I am really sorry to hear you say that. I wish you would suspend your disbelief at least until you have read up on it. The Mises Institute puts up all their literature on line for everyone to download it for free and still their people keep writing. And, by doing this, they create so much awareness in the world. Information needs to be free. In fact, It is in the nature of information that it must be free.
Nonsense. I work for a company that produces computer software. That software is expensive to make, but solves real-world problems, so people gladly pay for it.
If we couldn’t charge money for our software, we wouldn’t make it. Open source / free software is great as far as it goes, but there’s only so much that programmers are prepared to do for free.
The truth is that software is much more than just an idea – it’s a working machine based on ideas (it just so happens that the machine has no moving parts). Ideas are cheap; working expressions of those ideas are not.
Books and movies are similar. They may be built on ideas, or express ideas, but each unique expression deserves protection.

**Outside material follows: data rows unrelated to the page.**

-- ==== Sys2Proof/Word.lean ====
section
/-! DEFINITION. The widths of the block's values (R11, R12). Every value is unsigned; bit 0 is the least significant. -/

namespace Sys2Proof

/-- A stream or storage byte: 8 bits, unsigned (R11). -/
abbrev Byte := BitVec 8

/-- The checksum accumulator: 16 bits, unsigned (R11). -/
abbrev Acc := BitVec 16

/-- The opaque context: CTX_WIDTH = 24 bits (R10). -/
abbrev Ctx := BitVec 24

/-- A command word: 32 bits (R11, R77). -/
abbrev CmdWord := BitVec 32

end Sys2Proof
end

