/-- R185: a recorded fault keeps its code through every step, of whichever agent, but one with rst = 1, which clears it; whatever is offered,
there is no command that returns from it. That a standing rst = 1 resets in the step of every agent is the model's reading, log entry 23. -/
def Obligations.OnlyResetClearsAFault : Prop :=
  ∀ s t : State, step s = .next t → s.blk.fault ≠ .none →
    t.blk.fault = if s.rstInStep = true then .none else s.blk.fault

/-- R30: DLV_PEND is set only in a step in which BLOCK accepts a FEED_BYTE that completes a frame whose checksum matches; while it is 1 no
command is accepted, every word on offer staying; it is cleared by RESET, which emits nothing, and by TAKE, which emits the record, and by
nothing else. In which agent's step TAKE and RESET happen (`readyInStep`, `rstInStep`) is the model's choice where the levels stand, log
entries 1 and 23. -/
def Obligations.DeliveryPendsFromFeedByteUntilTakeOrReset : Prop :=
  ∀ s t : State, step s = .next t →
    (s.blk.dlvPend = false → t.blk.dlvPend = true →
      s.nextMove = .block ∧ (∃ b, s.host = encode (.feedByte b) :: t.host) ∧ t.blk.pstate = .gotComplete ∧
      crc16 seed ([t.blk.typ, t.blk.len] ++ t.blk.payload t.blk.len.toNat) = t.blk.ckhi ++ t.blk.cklo) ∧
    (s.blk.dlvPend = true → ∃ more, t.host = s.host ++ more) ∧
    (s.blk.dlvPend = true →
      (t.blk.dlvPend = false ↔ s.rstInStep = true ∨ s.readyInStep = true) ∧
      (t.blk.dlvPend = false → s.rstInStep = true → t.events = s.events) ∧
      (t.blk.dlvPend = false → s.rstInStep = false → t.events = s.events ++ [.delivery s.blk.delivery]))

/-- R28, R37: CTX changes only in a step in which BLOCK accepts an INIT, to its operand, or in one with rst = 1, which leaves it without a
value: a free value of that step (U2, log entry 7). That a standing rst = 1 resets in the step of every agent is the model's reading, log
entry 23. -/
def Obligations.OnlyInitWritesTheContext : Prop :=
  ∀ s t : State, step s = .next t →
    (t.blk.ctx ≠ s.blk.ctx →
      s.rstInStep = true ∨ (s.nextMove = .block ∧ s.host = encode (.init t.blk.ctx) :: t.host)) ∧
    (s.rstInStep = true → t.blk.ctx = Config.freeCtx t.draws)

/-- R59, R86, R161: a step emits at most one event: a CRC result that the response port shows, or the record of the delivery that was
pending and is no longer. -/
def Obligations.AStepEmitsAtMostOneEvent : Prop :=
  ∀ s t : State, step s = .next t →
    (t.events = s.events ∧ t.rsp = none) ∨
    (∃ v, t.events = s.events ++ [.crcResult v] ∧ t.rsp = some v) ∨
    (t.events = s.events ++ [.delivery s.blk.delivery] ∧ t.rsp = none ∧ s.blk.dlvPend = true ∧ t.blk.dlvPend = false)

It’s one thing to write a new book covering the same themes as an existing work; it’s quite another to copy their work verbatim.
Just because some people aren’t interested in profiting from their intellectual property, it doesn’t follow that nobody should be allowed to.
Well said mrg! I agree with everything you say here.
In Kinsellas world (IP is not property) one can charge for software. Anyway, I tried to convince you and clearly I failed. But, still, I encourage you to read the literature to find out why very smart people like Hermann- Hans Hoppe were converted to Kinsella’s ideas on IP.
Silbertibor,
You’re right: I should read the literature. Based on a brief previous investigation, it seemed like the protection for software would fall short of what I’d expect.
I had a brief exchange with Kinsella himself on this site back in 2010:
https://www.cobdencentre.org/2010/09/goods-scarce-and-nonscarce/
Unfortunately, I haven’t yet found time to read all of the links that were recommended.
Thanks for your comments. It’s an interesting topic.
I read your exchange with Kinsella. In one of your exchanges you said in part “I don’t support software patents, but I do support software licence agreements. These are legitimate contracts between buyers and sellers, and they should be enforceable by law.” I realize that the conversation continued on to talk about third parties. But still, your statement is thoughtful. Kinsella agreed with you as do I. As far as third parties are concerned, we still disagree. But we are getting closer to each other’s views on the subject of IP. And, that’s a good thing
“As the state fiat money system approaches its endgame”
Can you explain the “endgame”…I understand about the debasement of the currency from QE and how this reduces debt by increasing nominal GDP. How does this become an ominous “endgame” if central banks are only interjecting when deflation is expected? Have central banks not been doing this since the 1970’s…is it not just more of the same?
confused!
The end game is the total and catastrophic collapse of the currency, hyperinflation.
Detlev, I wish you would comment on where you stand on the IP debate.